NASCAR team owner Rick Hendrick spent $1.1 million on the first production 2014 Corvette Stingray -- and didn't even get to drive the car home.
Hendrick bought the world's first production version of the newly redesigned Corvette on Saturday at the Barrett-Jackson classic car auction in Scottsdale, Ariz. But he'll have to wait to take delivery on the car -- with the coveted vehicle identification number ending in 0001 -- until the redesigned Corvette starts production in late summer.
That means, unlike other buyers, Hendrick gets to fully customize the vehicle, selecting the interior and exterior colors, the performance packages and options. A bright red pre-production Corvette was a placeholder during the auction, which was shown live on the Speed channel.
The 2014 Corvette is the seventh generation of the iconic sports car, and it made its world debut at the 2013 Detroit Auto Show on Jan. 13. It's powered by a 450-horsepower V-8 and will come with either a six-speed automatic transmission or a seven-speed manual. Chevy hasn't released pricing for the 2014 Corvette, but it probably will start at under $55,000.

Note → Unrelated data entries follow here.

/-- The fork edge of the engine issue with number `n` of a context (R153): it joins the store order as a store homed on the issuing die, and a FENCE
with EN after it holds it back (R151). -/
def State.forkFree (s : State) (n core ctx : Nat) : Bool :=
  s.flight.all (fun e => !e.2.before e.1 (2 * n + 1) core ctx ||
    (match e.2.msg with
     | .fence _ sc _ _ => !sc.getLsbD 3
     | .access a => a.performed || (a.cls != .ld && !a.homed s (core / 96))
     | .token t => t.answered || !t.op.reads
     | .flush .. => false
     | _ => true))

/-- The issue of an older engine operation of the context, which counts as a store homed on the issuing die, has not performed (R151, R153). -/
def State.issuesDue (s : State) (p core ctx scope : Nat) : Bool :=
  decide (3 ≤ scope) && s.ops.any (fun e => decide (2 * e.1 + 1 < p) && e.2.core == core && e.2.ctx == ctx && !e.2.started &&
    !s.forkFree e.1 core ctx)

/-- Every predecessor that is homed within a scope, of a fence with number `n`, has performed (R151). -/
def State.fencePredsDone (s : State) (n : Nat) (f : Flight) (pred : BitVec 5) (scope : Nat) : Bool :=
  !(pred.getLsbD 3 && s.issuesDue (f.place n) f.core f.ctx scope) &&
  !(pred.getLsbD 4 && s.appendsDue (f.place n) f.core f.ctx scope) &&
  s.flight.all (fun e => !(e.2.before e.1 (f.place n) f.core f.ctx &&
    (match e.2.msg.cls with | some c => pred.getLsbD c.bit | none => false) && !e.2.msg.done && s.scoped scope f.core e.2.msg))

/-- No marker or acknowledgement of a fence is in flight (R152). -/
def State.markersDone (s : State) (n : Nat) : Bool :=
  s.flight.all (fun e => match e.2.msg with
    | .marker k _ => k != n
    | .ack k _ => k != n
    | _ => true)

/-- The message with number `n` may perform (R146 to R151): no older access of its context holds it back, and no FENCE that is not yet complete has
its class after it. -/
def State.mayPerform (s : State) (n : Nat) (f : Flight) : Bool :=
  s.flight.all (fun e => !e.2.before e.1 (f.place n) f.core f.ctx ||
    (match e.2.msg with
     | .fence _ sc _ _ => (match f.msg.cls with | some c => !sc.getLsbD c.bit | none => true)
     | m => !holdsBackMsg s (f.core / 96) m f.msg))

/-- A FENCE with EN after it is not yet complete: the context does not observe a completion object (R144, R151). -/
def State.enFenced (s : State) (c k : Nat) : Bool :=
  s.flight.any (fun e => e.2.core == c && e.2.ctx == k && (match e.2.msg with | .fence _ sc _ _ => sc.getLsbD 3 | _ => false))

/-- Bytes `b` of range (pa, n) with the bytes of `ws` that fall into it laid over (R146). -/
def overlay (pa : Nat) (bs : List Byte) (ws : List (Nat × List Byte)) : List Byte :=
  (List.zip (List.range bs.length) bs).map (fun p =>
    ws.foldl (fun b w => if w.1 ≤ pa + p.1 ∧ pa + p.1 < w.1 + w.2.length then w.2.getD (pa + p.1 - w.1) b else b) p.2)

/-- The older plain stores of the same context that have not performed, oldest first (R146). -/
def State.olderStores (s : State) (n : Nat) (f : Flight) : List (Nat × List Byte) :=
  s.flight.flatMap (fun e =>
    if e.2.before e.1 (f.place n) f.core f.ctx then
      (match e.2.msg with | .access a => if !a.performed && a.cls == .st then a.writes else [] | _ => [])
    else [])

/-- An access through L1 uses a line by virtual address `va` (R127): it is brought in where it is missing. -/
def State.touchL1 (s : State) (c : Nat) (asn : BitVec 16) (va line : Nat) (at_ : Nat := 0) : State :=
  match Tab.find (s.coreAt c).l1 line with
  | some l =>
    if (l.asn == asn && l.va == va) || l.users.contains (asn, va) then s
    else s.modCore c (fun k => { k with l1 := k.l1.put line { l with users := (asn, va) :: l.users } })
  | none => s.fillLine c line { asn := asn, va := va, data := s.mem.readBytes (line * 128) 128, dirty := 0 } at_

/-- A byte as a core sees it through L1, where the line is present (R127). -/
def State.l1Byte (s : State) (c : Nat) (pa : Nat) : Byte :=
  match Tab.find (s.coreAt c).l1 (pa / 128) with
  | some l => l.data.getD (pa % 128) 0
  | none => s.mem.read pa

/-- A range cut at the bounds of lines. -/
def cutLines (r : Nat × Nat) : List (Nat × Nat) :=
  (linesOf [r]).map (fun l => (max r.1 (128 * l), min (r.1 + r.2) (128 * l + 128) - max r.1 (128 * l)))

/-- The virtual address of the line that holds a physical address, by the range of the access. -/
def Cached.lineVa (k : Cached) (pa : Nat) : Nat := (k.va + (pa - k.pa)) / 128 * 128

/-- A range of an access read (R127, R128): line by line through L1, or at its home. What it asks of a bank gets there in cycle `at_`, or now. -/
def State.readRange (s : State) (c : Nat) (a : Acc) (r : Nat × Nat) (at_ : Nat) : State × List Byte :=
  match a.cachedAt r.1 with
  | some k =>
    (cutLines r).foldl (fun (t : State × List Byte) (p : Nat × Nat) =>
      let u := t.1.touchL1 c a.asn (k.lineVa p.1) (p.1 / 128) at_
      (u, t.2 ++ (List.range p.2).map (fun i => u.l1Byte c (p.1 + i)))) (s, [])
  | none => (s.useHome (a.ncAt r.1) false [r] at_, s.homeBytes r.1 r.2)

/-- The destination is a register, so that the access is a register load (R129). -/
def ADst.isReg : ADst → Bool
  | .none => false
  | .slot .. => false
  | .latch _ => false
  | _ => true

/-- A byte written into an L1 line; `dirty` marks it dirty. -/
def Line.set (l : Line) (i : Nat) (b : Byte) (dirty : Bool) : Line :=
  { l with data := l.data.set i b, dirty := if dirty then l.dirty ||| (1#128 <<< i) else l.dirty }

/-- Bytes written into the lines of a core that are present (R127). -/
def State.l1Write (s : State) (c : Nat) (dirty : Bool) : Nat → List Byte → State
  | _, [] => s
  | pa, b :: r =>
    let s := match Tab.find (s.coreAt c).l1 (pa / 128) with
      | some l => s.modCore c (fun k => { k with l1 := k.l1.put (pa / 128) (l.set (pa % 128) b dirty) })
      | none => s
    s.l1Write c dirty (pa + 1) r

/-- The marks of uncorrectable words that a write covers whole are cleared, and the mixed-atomic records of granules that it
covers (R186, R375); flipped bits of such a word are gone. -/
def State.covered (s : State) (w : Nat × List Byte) : State :=
  { s with
    soft := s.soft.filter (fun e => !(decide (w.1 ≤ e.1 % 0x1000000000000000 * 32) &&
      decide (e.1 % 0x1000000000000000 * 32 + 32 ≤ w.1 + w.2.length)))
    bad := s.bad.filter (fun x => !(decide (w.1 ≤ x * 32) && decide (x * 32 + 32 ≤ w.1 + w.2.length)))
    granules := s.granules.filter (fun g => !(decide (w.1 ≤ g.1 * 16) && decide (g.1 * 16 + 16 ≤ w.1 + w.2.length))) }

/-- One write of a store performing, in L1 line by line or at its home (R127, R136). -/
def State.storeOne (s : State) (c : Nat) (a : Acc) (w : Nat × List Byte) : State :=
  match a.cachedAt w.1 with
  | some k =>
    (cutLines (w.1, w.2.length)).foldl (fun (t : State) p =>
      (t.touchL1 c a.asn (k.lineVa p.1) (p.1 / 128)).l1Write c true p.1 ((w.2.drop (p.1 - w.1)).take p.2)) s
  | none => (({ s with mem := s.mem.writeBytes w.1 w.2 } : State).covered w).l1Write c false w.1 w.2

/-- The lines that the writes of a store use at their homes, by the NC of their pages (R367). -/
def State.storeHome (s : State) (a : Acc) : State :=
  let rs := (a.writes.map (fun w => (w.1, w.2.length))).filter (fun r => (a.cachedAt r.1).isNone)
  (s.useHome false true (rs.filter (fun r => !a.ncAt r.1))).useHome true true (rs.filter (fun r => a.ncAt r.1))

/-- A flight replaced. -/
def State.setFlight (s : State) (n : Nat) (f : Flight) : State := { s with flight := s.flight.put n f }

def State.dropFlight (s : State) (n : Nat) : State := { s with flight := s.flight.drop n }

/-- The locked lines in the set of a line of one die (R143; assumption 87). -/
def State.setLocks (s : State) (line : Nat) : Nat :=
  (s.l2locks.filter (fun l => l2Set l == l2Set line && fld l 30 2 == fld line 30 2)).length

/-- The status of LOCK or UNLOCK (R143) and its effect: the context's locks, the locked lines, and the line brought into L2. -/
def lockStatus (s : State) (f : Flight) (unlock : Bool) (line : Nat) (cacheable : Bool) : State × Nat :=
  let x := s.ctxAt f.core f.ctx
  let mine := x.locks.contains line
  if !cacheable then (s, 5)
  else if unlock then
    (if mine then
      (({ s with l2locks := s.l2locks.erase line } : State).modCtx f.core f.ctx (fun x => { x with locks := x.locks.erase line }), 0)
     else (s, 4))
  else if mine then (s, 3)
  else if x.locks.length ≥ x.bind.lockq then (s, 1)
  else if s.setLocks line ≥ 12 then (s, 2)
  else ((({ s with l2locks := line :: s.l2locks } : State).modCtx f.core f.ctx (fun x => { x with locks := line :: x.locks })).useLine
    .read false false line, 0)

Proceeds from the Barrett-Jackson sale will benefit the College for Creative Studies in Detroit. The school has a well-regarded automotive design program, and more than 170 graduates of the school work in General Motors' design studios, according to the automaker.
The Corvette Stingray was one of several vehicles GM had Barrett-Jackson auction off for charity. Also in the mix was a 1958 Corvette owned by GM Chairman and CEO Dan Akerson. That car raised $270,000 for Habitat for Humanity Detroit's Morningside Commons neighborhood.
In addition to the five GM cars sold for charity, 16 other vehicles hit the Barrett-Jackson auction block in Scottsdale to raise money for charities. The company says that since 1971, it's raised more than $50 million for charitable causes through its auctions.